Study material:

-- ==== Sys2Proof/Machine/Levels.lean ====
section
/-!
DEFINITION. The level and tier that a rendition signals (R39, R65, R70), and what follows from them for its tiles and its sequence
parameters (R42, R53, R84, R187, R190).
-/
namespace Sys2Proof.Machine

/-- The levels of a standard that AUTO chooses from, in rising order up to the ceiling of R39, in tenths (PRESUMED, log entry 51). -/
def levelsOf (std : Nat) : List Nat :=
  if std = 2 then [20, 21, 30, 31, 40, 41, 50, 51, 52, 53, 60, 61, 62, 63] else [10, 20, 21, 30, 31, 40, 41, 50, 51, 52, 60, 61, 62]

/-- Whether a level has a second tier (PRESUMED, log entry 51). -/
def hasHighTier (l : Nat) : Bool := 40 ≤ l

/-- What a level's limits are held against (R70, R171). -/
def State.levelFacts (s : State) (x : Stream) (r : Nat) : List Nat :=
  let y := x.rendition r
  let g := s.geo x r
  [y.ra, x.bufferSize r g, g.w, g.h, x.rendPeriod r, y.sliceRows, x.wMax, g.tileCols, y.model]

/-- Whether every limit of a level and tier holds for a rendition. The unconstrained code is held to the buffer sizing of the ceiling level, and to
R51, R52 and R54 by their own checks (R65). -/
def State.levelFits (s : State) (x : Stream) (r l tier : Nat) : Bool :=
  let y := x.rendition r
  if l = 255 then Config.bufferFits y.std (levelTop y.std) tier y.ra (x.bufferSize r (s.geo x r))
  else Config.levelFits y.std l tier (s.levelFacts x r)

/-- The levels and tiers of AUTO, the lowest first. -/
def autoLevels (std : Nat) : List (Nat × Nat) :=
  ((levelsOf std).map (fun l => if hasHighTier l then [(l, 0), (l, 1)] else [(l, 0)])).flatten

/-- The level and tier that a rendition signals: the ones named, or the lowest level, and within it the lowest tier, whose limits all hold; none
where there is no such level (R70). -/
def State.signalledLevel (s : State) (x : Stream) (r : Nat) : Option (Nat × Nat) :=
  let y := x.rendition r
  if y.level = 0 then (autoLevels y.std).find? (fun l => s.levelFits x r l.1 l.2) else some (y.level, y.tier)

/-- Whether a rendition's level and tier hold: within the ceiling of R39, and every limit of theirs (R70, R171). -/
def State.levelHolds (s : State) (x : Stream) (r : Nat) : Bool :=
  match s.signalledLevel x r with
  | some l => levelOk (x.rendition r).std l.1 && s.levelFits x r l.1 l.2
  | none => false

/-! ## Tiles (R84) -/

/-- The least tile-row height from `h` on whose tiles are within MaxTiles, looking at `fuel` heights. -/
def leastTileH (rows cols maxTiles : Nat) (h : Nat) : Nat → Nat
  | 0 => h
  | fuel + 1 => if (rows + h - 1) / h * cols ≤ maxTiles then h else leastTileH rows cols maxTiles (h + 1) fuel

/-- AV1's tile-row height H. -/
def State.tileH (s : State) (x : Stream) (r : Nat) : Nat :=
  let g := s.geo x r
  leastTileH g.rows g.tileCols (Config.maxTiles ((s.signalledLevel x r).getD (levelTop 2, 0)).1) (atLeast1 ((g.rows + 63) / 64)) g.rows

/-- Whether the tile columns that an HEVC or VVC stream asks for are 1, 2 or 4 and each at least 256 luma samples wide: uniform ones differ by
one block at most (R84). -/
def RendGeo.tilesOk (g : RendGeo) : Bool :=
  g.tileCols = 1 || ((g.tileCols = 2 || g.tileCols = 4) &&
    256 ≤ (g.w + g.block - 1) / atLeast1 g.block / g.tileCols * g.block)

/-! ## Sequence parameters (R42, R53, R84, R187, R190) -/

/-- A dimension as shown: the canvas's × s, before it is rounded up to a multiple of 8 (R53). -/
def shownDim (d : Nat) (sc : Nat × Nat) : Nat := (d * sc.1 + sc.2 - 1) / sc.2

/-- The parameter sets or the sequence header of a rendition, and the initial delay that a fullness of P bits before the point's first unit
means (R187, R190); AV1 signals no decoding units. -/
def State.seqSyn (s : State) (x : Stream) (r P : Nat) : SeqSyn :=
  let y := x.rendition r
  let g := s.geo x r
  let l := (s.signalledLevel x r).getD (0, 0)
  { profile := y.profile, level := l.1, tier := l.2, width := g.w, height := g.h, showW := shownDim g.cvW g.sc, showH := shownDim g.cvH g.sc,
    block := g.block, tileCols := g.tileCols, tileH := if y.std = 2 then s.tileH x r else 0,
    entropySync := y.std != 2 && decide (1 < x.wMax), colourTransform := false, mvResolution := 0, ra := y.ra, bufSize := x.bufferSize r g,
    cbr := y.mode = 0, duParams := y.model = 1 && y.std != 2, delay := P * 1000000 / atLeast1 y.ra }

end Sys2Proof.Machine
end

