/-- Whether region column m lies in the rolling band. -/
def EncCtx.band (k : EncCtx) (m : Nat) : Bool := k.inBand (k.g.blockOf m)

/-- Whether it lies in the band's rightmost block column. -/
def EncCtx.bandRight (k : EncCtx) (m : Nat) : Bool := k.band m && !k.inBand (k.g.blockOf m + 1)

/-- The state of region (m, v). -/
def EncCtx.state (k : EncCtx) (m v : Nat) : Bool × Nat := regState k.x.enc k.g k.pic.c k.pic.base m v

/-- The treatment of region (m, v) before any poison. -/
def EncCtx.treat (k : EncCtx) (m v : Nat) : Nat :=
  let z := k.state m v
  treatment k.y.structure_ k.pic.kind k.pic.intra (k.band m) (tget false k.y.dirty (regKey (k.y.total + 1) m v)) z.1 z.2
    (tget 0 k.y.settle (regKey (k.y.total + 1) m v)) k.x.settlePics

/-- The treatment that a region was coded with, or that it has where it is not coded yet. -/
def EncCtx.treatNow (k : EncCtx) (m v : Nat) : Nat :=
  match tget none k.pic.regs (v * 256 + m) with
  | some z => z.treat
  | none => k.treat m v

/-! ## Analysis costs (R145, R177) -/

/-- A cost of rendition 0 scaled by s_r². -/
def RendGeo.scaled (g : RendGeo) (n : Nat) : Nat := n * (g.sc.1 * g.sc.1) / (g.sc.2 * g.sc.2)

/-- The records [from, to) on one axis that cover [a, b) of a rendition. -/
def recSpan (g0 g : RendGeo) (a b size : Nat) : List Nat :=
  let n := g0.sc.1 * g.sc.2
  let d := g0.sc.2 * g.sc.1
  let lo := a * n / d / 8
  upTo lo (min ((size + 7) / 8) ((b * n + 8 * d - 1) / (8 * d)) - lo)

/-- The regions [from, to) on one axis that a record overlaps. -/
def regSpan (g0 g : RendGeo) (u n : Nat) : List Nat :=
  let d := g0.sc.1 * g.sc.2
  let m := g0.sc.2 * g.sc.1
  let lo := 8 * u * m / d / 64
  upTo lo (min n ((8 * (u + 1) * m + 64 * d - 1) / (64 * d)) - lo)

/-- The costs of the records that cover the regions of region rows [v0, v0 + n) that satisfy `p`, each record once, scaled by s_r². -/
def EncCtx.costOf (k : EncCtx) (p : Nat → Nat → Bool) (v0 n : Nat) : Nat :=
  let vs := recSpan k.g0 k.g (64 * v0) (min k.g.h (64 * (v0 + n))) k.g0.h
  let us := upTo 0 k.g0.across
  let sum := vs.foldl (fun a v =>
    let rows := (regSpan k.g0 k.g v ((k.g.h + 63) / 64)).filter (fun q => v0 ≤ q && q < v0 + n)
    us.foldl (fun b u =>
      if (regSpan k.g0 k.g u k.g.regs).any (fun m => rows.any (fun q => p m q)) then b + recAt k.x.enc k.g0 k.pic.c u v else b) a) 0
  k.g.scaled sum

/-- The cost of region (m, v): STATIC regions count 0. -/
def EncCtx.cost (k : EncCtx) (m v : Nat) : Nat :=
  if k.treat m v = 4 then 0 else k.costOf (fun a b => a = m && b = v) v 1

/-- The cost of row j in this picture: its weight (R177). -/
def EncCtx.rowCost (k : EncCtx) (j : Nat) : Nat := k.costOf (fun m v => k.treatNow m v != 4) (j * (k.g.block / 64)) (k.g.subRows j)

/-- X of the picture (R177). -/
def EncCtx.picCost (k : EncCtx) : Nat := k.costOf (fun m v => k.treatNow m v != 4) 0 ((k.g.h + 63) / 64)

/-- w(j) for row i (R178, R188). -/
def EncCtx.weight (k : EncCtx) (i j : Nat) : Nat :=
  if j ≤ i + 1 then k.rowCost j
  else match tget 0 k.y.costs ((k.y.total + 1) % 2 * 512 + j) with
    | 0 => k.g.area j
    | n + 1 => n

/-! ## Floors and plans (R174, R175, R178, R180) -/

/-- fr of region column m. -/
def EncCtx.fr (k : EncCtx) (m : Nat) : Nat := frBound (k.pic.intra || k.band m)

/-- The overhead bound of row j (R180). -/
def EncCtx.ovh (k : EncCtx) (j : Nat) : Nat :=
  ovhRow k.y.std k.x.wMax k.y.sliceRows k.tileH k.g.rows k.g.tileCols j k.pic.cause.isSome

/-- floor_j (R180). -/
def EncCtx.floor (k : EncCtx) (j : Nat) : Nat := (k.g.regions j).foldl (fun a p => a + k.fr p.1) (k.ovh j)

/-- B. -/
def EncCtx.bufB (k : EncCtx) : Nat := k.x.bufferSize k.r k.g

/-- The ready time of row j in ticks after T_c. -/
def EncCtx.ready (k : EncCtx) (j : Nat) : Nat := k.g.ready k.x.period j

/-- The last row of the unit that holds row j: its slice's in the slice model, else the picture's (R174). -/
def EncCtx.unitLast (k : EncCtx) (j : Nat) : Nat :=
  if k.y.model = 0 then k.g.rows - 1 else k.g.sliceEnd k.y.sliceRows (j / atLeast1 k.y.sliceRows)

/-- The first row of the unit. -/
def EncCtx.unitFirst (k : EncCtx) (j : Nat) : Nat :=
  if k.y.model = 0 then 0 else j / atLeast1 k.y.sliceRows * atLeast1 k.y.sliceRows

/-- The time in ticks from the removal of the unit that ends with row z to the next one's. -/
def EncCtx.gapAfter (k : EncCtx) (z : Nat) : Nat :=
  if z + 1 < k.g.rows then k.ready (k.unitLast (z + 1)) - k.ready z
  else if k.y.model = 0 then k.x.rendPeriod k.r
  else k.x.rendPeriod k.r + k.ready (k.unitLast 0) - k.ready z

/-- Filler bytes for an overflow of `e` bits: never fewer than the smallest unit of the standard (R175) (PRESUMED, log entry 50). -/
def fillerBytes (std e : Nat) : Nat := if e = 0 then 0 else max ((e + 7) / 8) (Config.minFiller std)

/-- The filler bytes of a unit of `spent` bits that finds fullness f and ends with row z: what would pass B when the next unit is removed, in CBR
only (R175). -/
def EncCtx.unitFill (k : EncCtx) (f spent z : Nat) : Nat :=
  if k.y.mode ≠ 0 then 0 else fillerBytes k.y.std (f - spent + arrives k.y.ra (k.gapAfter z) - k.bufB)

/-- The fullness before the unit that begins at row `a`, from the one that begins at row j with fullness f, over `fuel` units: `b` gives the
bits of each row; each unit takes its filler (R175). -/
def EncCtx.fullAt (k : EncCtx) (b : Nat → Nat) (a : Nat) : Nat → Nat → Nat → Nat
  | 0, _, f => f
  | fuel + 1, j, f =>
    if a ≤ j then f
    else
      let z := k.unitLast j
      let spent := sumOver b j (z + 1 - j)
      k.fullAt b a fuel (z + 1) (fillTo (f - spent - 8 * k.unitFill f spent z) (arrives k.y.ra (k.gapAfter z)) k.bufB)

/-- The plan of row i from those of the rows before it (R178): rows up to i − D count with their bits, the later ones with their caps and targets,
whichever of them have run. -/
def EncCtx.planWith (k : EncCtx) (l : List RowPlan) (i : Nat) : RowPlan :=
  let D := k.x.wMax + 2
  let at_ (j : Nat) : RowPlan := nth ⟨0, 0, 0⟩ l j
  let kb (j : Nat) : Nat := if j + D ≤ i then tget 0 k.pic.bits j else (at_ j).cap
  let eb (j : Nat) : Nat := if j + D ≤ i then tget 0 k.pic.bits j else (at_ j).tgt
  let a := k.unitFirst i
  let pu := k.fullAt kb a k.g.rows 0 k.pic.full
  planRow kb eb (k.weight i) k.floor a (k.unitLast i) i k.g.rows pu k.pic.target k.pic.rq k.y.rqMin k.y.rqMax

What is being asked: Could you return exactly the stretch of the data above that starts at the line with "none => k.treat m v" and ends at the line with "a rendition. -/", both lines included?

Your solution:
  | none => k.treat m v

/-! ## Analysis costs (R145, R177) -/

/-- A cost of rendition 0 scaled by s_r². -/
def RendGeo.scaled (g : RendGeo) (n : Nat) : Nat := n * (g.sc.1 * g.sc.1) / (g.sc.2 * g.sc.2)

/-- The records [from, to) on one axis that cover [a, b) of a rendition. -/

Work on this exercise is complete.